Core Insights - Johnson & Johnson's RYBREVANT FASPRO™ (amivantamab and hyaluronidase-lpuj) has received Breakthrough Therapy Designation from the U.S. FDA for treating advanced head and neck squamous cell carcinoma in patients who have progressed after platinum-based chemotherapy and PD-1/PD-L1 inhibitors [1][2] Group 1: FDA Designation and Clinical Data - The Breakthrough Therapy Designation is based on clinical data showing rapid and durable responses in heavily pretreated patients, indicating a significant need for new therapies in this area [1][2] - The designation expands the application of RYBREVANT FASPRO™ beyond its current approval for non-small cell lung cancer [1][2] - The clinical activity supporting this designation comes from the Phase 1b/2 OrigAMI-4 study, which demonstrated promising results in a challenging patient population [1][2] Group 2: Treatment Mechanism and Patient Impact - RYBREVANT FASPRO™ targets both epidermal growth factor receptor (EGFR) and mesenchymal-epithelial transition (MET) pathways, which are overexpressed in HPV-unrelated recurrent or metastatic head and neck squamous cell carcinoma [1][2] - The dual targeting approach has shown meaningful clinical benefits in lung cancer, with the aim of improving patient outcomes in head and neck cancer as well [1][2] Group 3: Ongoing Studies and Future Directions - RYBREVANT FASPRO™ is currently being evaluated in the ongoing Phase 3 OrigAMI-5 study, which compares its efficacy in combination with pembrolizumab and carboplatin against standard treatments [1][2] - The FDA's Breakthrough Therapy Designation aims to expedite the development and regulatory review process for therapies that show substantial improvement over existing options [1][2] Group 4: Background on Head and Neck Cancer - Head and neck squamous cell carcinoma accounts for over 90% of head and neck cancer cases and approximately 4.5% of all cancers globally, with a significant portion being HPV-negative, which is associated with poorer prognosis [1][2] - Despite advancements in treatment, many patients progress to advanced, recurrent, or metastatic disease, highlighting the urgent need for new therapeutic options [1][2]

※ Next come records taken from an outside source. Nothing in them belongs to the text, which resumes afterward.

-- ==== Sys2Proof/Machine/Hash.lean ====
section
/-! DEFINITION. The hash functions the spec names: SHAKE256 (R341, R455), SHA-384 (R465) and SHA3-384 (R465), as their public
standards define them (assumption 9). -/

namespace Sys2Proof.Machine

/-! Keccak -/

/-- The round constants of Keccak-f[1600]. -/
def keccakRc : List Nat :=
  [0x1, 0x8082, 0x800000000000808a, 0x8000000080008000,
   0x808b, 0x80000001, 0x8000000080008081, 0x8000000000008009,
   0x8a, 0x88, 0x80008009, 0x8000000a,
   0x8000808b, 0x800000000000008b, 0x8000000000008089, 0x8000000000008003,
   0x8000000000008002, 0x8000000000000080, 0x800a, 0x800000008000000a,
   0x8000000080008081, 0x8000000000008080, 0x80000001, 0x8000000080008008]

/-- How far a lane is rotated; lane x + 5·y. -/
def keccakRot : List Nat := [0, 1, 62, 28, 27, 36, 44, 6, 55, 20, 3, 10, 43, 25, 39, 41, 45, 15, 21, 8, 18, 2, 61, 56, 14]

/-- A lane of the state. -/
def lane (a : List Word64) (x y : Nat) : Word64 := a.getD (x % 5 + 5 * (y % 5)) 0

/-- The state from its lanes. -/
def lanes (f : Nat → Nat → Word64) : List Word64 := (List.range 25).map fun i => f (i % 5) (i / 5)

/-- One round: the column parities, the rotations with the permutation of lanes, the rows, the round constant. -/
def keccakRound (a : List Word64) (rc : Nat) : List Word64 :=
  let par := (List.range 5).map fun x => lane a x 0 ^^^ lane a x 1 ^^^ lane a x 2 ^^^ lane a x 3 ^^^ lane a x 4
  let mix := fun x => par.getD ((x + 4) % 5) 0 ^^^ (par.getD ((x + 1) % 5) 0).rotateLeft 1
  let b := lanes fun x y =>
    let i := (x + 3 * y) % 5
    (lane a i x ^^^ mix i).rotateLeft (keccakRot.getD (i + 5 * x) 0)
  let c := lanes fun x y => lane b x y ^^^ (~~~(lane b (x + 1) y) &&& lane b (x + 2) y)
  c.modify 0 (· ^^^ BitVec.ofNat 64 rc)

/-- The permutation. -/
def keccakF (a : List Word64) : List Word64 := keccakRc.foldl keccakRound a

/-- A message with its domain bits and padding, as whole blocks of `rate` bytes. -/
def spongePad (rate dom : Nat) (m : List Byte) : List Byte :=
  let n := rate - m.length % rate
  m ++ (List.range n).map fun i => BitVec.ofNat 8 ((if i = 0 then dom else 0) + (if i = n - 1 then 0x80 else 0))

/-- A block of bytes as lanes. -/
def blockLanes (rate : Nat) (bs : List Byte) : List Word64 :=
  (List.range 25).map fun i => if 8 * i < rate then
    BitVec.ofNat 64 (((bs.drop (8 * i)).take 8).foldr (fun b n => b.toNat + 256 * n) 0) else 0

/-- Takes in the blocks of a padded message. -/
def absorb (rate : Nat) : Nat → List Byte → List Word64 → List Word64
  | 0, _, a => a
  | n + 1, bs, a => absorb rate n (bs.drop rate) (keccakF ((a.zip (blockLanes rate (bs.take rate))).map fun (x, y) => x ^^^ y))

/-- The first bytes of a state. -/
def stateBytes (n : Nat) (a : List Word64) : List Byte :=
  (List.range n).map fun i => ((a.getD (i / 8) 0) >>> (8 * (i % 8))).setWidth 8

/-- A sponge whose output fits one block. -/
def sponge (rate dom out : Nat) (m : List Byte) : List Byte :=
  let p := spongePad rate dom m
  stateBytes out (absorb rate (p.length / rate) p (List.replicate 25 0))

/-- SHAKE256 with an output of at most 136 bytes. -/
def shake256 (m : List Byte) (out : Nat) : List Byte := sponge 136 0x1F out m

/-- SHA3-384. -/
def sha3x384 (m : List Byte) : List Byte := sponge 104 0x06 48 m

/-! SHA-384 -/

/-- The round constants of SHA-512. -/
def sha512K : List Nat :=
  [0x428a2f98d728ae22, 0x7137449123ef65cd, 0xb5c0fbcfec4d3b2f, 0xe9b5dba58189dbbc,
   0x3956c25bf348b538, 0x59f111f1b605d019, 0x923f82a4af194f9b, 0xab1c5ed5da6d8118,
   0xd807aa98a3030242, 0x12835b0145706fbe, 0x243185be4ee4b28c, 0x550c7dc3d5ffb4e2,
   0x72be5d74f27b896f, 0x80deb1fe3b1696b1, 0x9bdc06a725c71235, 0xc19bf174cf692694,
   0xe49b69c19ef14ad2, 0xefbe4786384f25e3, 0xfc19dc68b8cd5b5, 0x240ca1cc77ac9c65,
   0x2de92c6f592b0275, 0x4a7484aa6ea6e483, 0x5cb0a9dcbd41fbd4, 0x76f988da831153b5,
   0x983e5152ee66dfab, 0xa831c66d2db43210, 0xb00327c898fb213f, 0xbf597fc7beef0ee4,
   0xc6e00bf33da88fc2, 0xd5a79147930aa725, 0x6ca6351e003826f, 0x142929670a0e6e70,
   0x27b70a8546d22ffc, 0x2e1b21385c26c926, 0x4d2c6dfc5ac42aed, 0x53380d139d95b3df,
   0x650a73548baf63de, 0x766a0abb3c77b2a8, 0x81c2c92e47edaee6, 0x92722c851482353b] ++
  [0xa2bfe8a14cf10364, 0xa81a664bbc423001, 0xc24b8b70d0f89791, 0xc76c51a30654be30,
   0xd192e819d6ef5218, 0xd69906245565a910, 0xf40e35855771202a, 0x106aa07032bbd1b8,
   0x19a4c116b8d2d0c8, 0x1e376c085141ab53, 0x2748774cdf8eeb99, 0x34b0bcb5e19b48a8,
   0x391c0cb3c5c95a63, 0x4ed8aa4ae3418acb, 0x5b9cca4f7763e373, 0x682e6ff3d6b2b8a3,
   0x748f82ee5defb2fc, 0x78a5636f43172f60, 0x84c87814a1f0ab72, 0x8cc702081a6439ec,
   0x90befffa23631e28, 0xa4506cebde82bde9, 0xbef9a3f7b2c67915, 0xc67178f2e372532b,
   0xca273eceea26619c, 0xd186b8c721c0c207, 0xeada7dd6cde0eb1e, 0xf57d4f7fee6ed178,
   0x6f067aa72176fba, 0xa637dc5a2c898a6, 0x113f9804bef90dae, 0x1b710b35131c471b,
   0x28db77f523047d84, 0x32caab7b40c72493, 0x3c9ebe0a15c9bebc, 0x431d67c49c100d4c,
   0x4cc5d4becb3e42b6, 0x597f299cfc657e2a, 0x5fcb6fab3ad6faec, 0x6c44198c4a475817]

/-- The initial value of SHA-384. -/
def sha384Init : List Word64 :=
  [0xcbbb9d5dc1059ed8, 0x629a292a367cd507, 0x9159015a3070dd17, 0x152fecd8f70e5939,
   0x67332667ffc00b31, 0x8eb44a8768581511, 0xdb0c2e0d64f98fa7, 0x47b5481dbefa4fa4]

/-- The message schedule: each further word from four earlier ones; newest first. -/
def schedule : Nat → List Word64 → List Word64
  | 0, ws => ws
  | n + 1, ws =>
    let g := fun i => ws.getD i 0
    let s0 := (g 14).rotateRight 1 ^^^ (g 14).rotateRight 8 ^^^ ((g 14) >>> 7)
    let s1 := (g 1).rotateRight 19 ^^^ (g 1).rotateRight 61 ^^^ ((g 1) >>> 6)
    schedule n ((s1 + g 6 + s0 + g 15) :: ws)

/-- One round on the eight working words. -/
def shaRound (h : List Word64) (x : Nat × Word64) : List Word64 :=
  let g := fun i => h.getD i 0
  let s1 := (g 4).rotateRight 14 ^^^ (g 4).rotateRight 18 ^^^ (g 4).rotateRight 41
  let ch := (g 4 &&& g 5) ^^^ (~~~(g 4) &&& g 6)
  let t1 := g 7 + s1 + ch + BitVec.ofNat 64 x.1 + x.2
  let s0 := (g 0).rotateRight 28 ^^^ (g 0).rotateRight 34 ^^^ (g 0).rotateRight 39
  let maj := (g 0 &&& g 1) ^^^ (g 0 &&& g 2) ^^^ (g 1 &&& g 2)
  [t1 + (s0 + maj), g 0, g 1, g 2, g 3 + t1, g 4, g 5, g 6]

/-- A big-endian word of bytes. -/
def beWord (bs : List Byte) : Word64 := BitVec.ofNat 64 (bs.foldl (fun n b => 256 * n + b.toNat) 0)

/-- Takes in the 128-byte blocks of a padded message. -/
def shaBlocks : Nat → List Byte → List Word64 → List Word64
  | 0, _, h => h
  | n + 1, bs, h =>
    let ws := (List.range 16).map fun i => beWord ((bs.drop (8 * i)).take 8)
    let r := (sha512K.zip (schedule 64 ws.reverse).reverse).foldl shaRound h
    shaBlocks n (bs.drop 128) ((h.zip r).map fun (x, y) => x + y)

/-- A message with its padding: a 1 bit, zeros, and the length in bits. -/
def shaPad (m : List Byte) : List Byte :=
  let z := (239 - m.length % 128) % 128
  m ++ [0x80] ++ List.replicate z 0 ++ (List.range 16).map fun i => BitVec.ofNat 8 (8 * m.length / 256 ^ (15 - i))

/-- SHA-384. -/
def sha384 (m : List Byte) : List Byte :=
  let p := shaPad m
  ((shaBlocks (p.length / 128) p sha384Init).take 6).flatMap fun w =>
    (List.range 8).map fun i => BitVec.ofNat 8 (w.toNat >>> (8 * (7 - i)))

end Sys2Proof.Machine
end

Core Viewpoint - Sanofi's rilzabrutinib has received breakthrough therapy designation from the FDA and orphan drug designation in Japan for treating warm autoimmune hemolytic anemia (wAIHA), highlighting the urgent need for effective treatments for this rare autoimmune disorder [1][3][4]. Group 1: Designations and Studies - The FDA's breakthrough therapy designation aims to expedite the development of medicines for serious conditions, indicating rilzabrutinib may show substantial improvement over existing treatments [3]. - Rilzabrutinib is currently being evaluated in the LUMINA 2 phase 2b study and the new LUMINA 3 phase 3 study, which compares rilzabrutinib with placebo for wAIHA patients [2]. - There are no approved treatments specifically targeting the underlying causes of wAIHA, which can lead to severe health complications [2]. Group 2: Rilzabrutinib Overview - Rilzabrutinib is a novel oral, reversible Bruton's tyrosine kinase (BTK) inhibitor, already approved for immune thrombocytopenia (ITP) in the US, EU, and UAE, and under review in Japan [4][8]. - The drug addresses immune system dysregulation through multi-immune modulation, making it a potential treatment for various rare diseases [7][8]. - Rilzabrutinib has received multiple regulatory designations, including orphan drug status for autoimmune hemolytic anemia and other rare diseases [5][9]. Group 3: About wAIHA - Warm autoimmune hemolytic anemia is a rare and potentially life-threatening condition, affecting 4 to 24 individuals per 100,000 in the US and EU, and 3 to 10 per million in Japan [6]. - Symptoms include fatigue, dizziness, and serious complications like thromboembolism, emphasizing the need for effective treatments [6]. Group 4: Company Overview - Sanofi is an R&D-driven biopharma company focused on improving lives through innovative medicines and vaccines, with a commitment to addressing urgent healthcare challenges [10].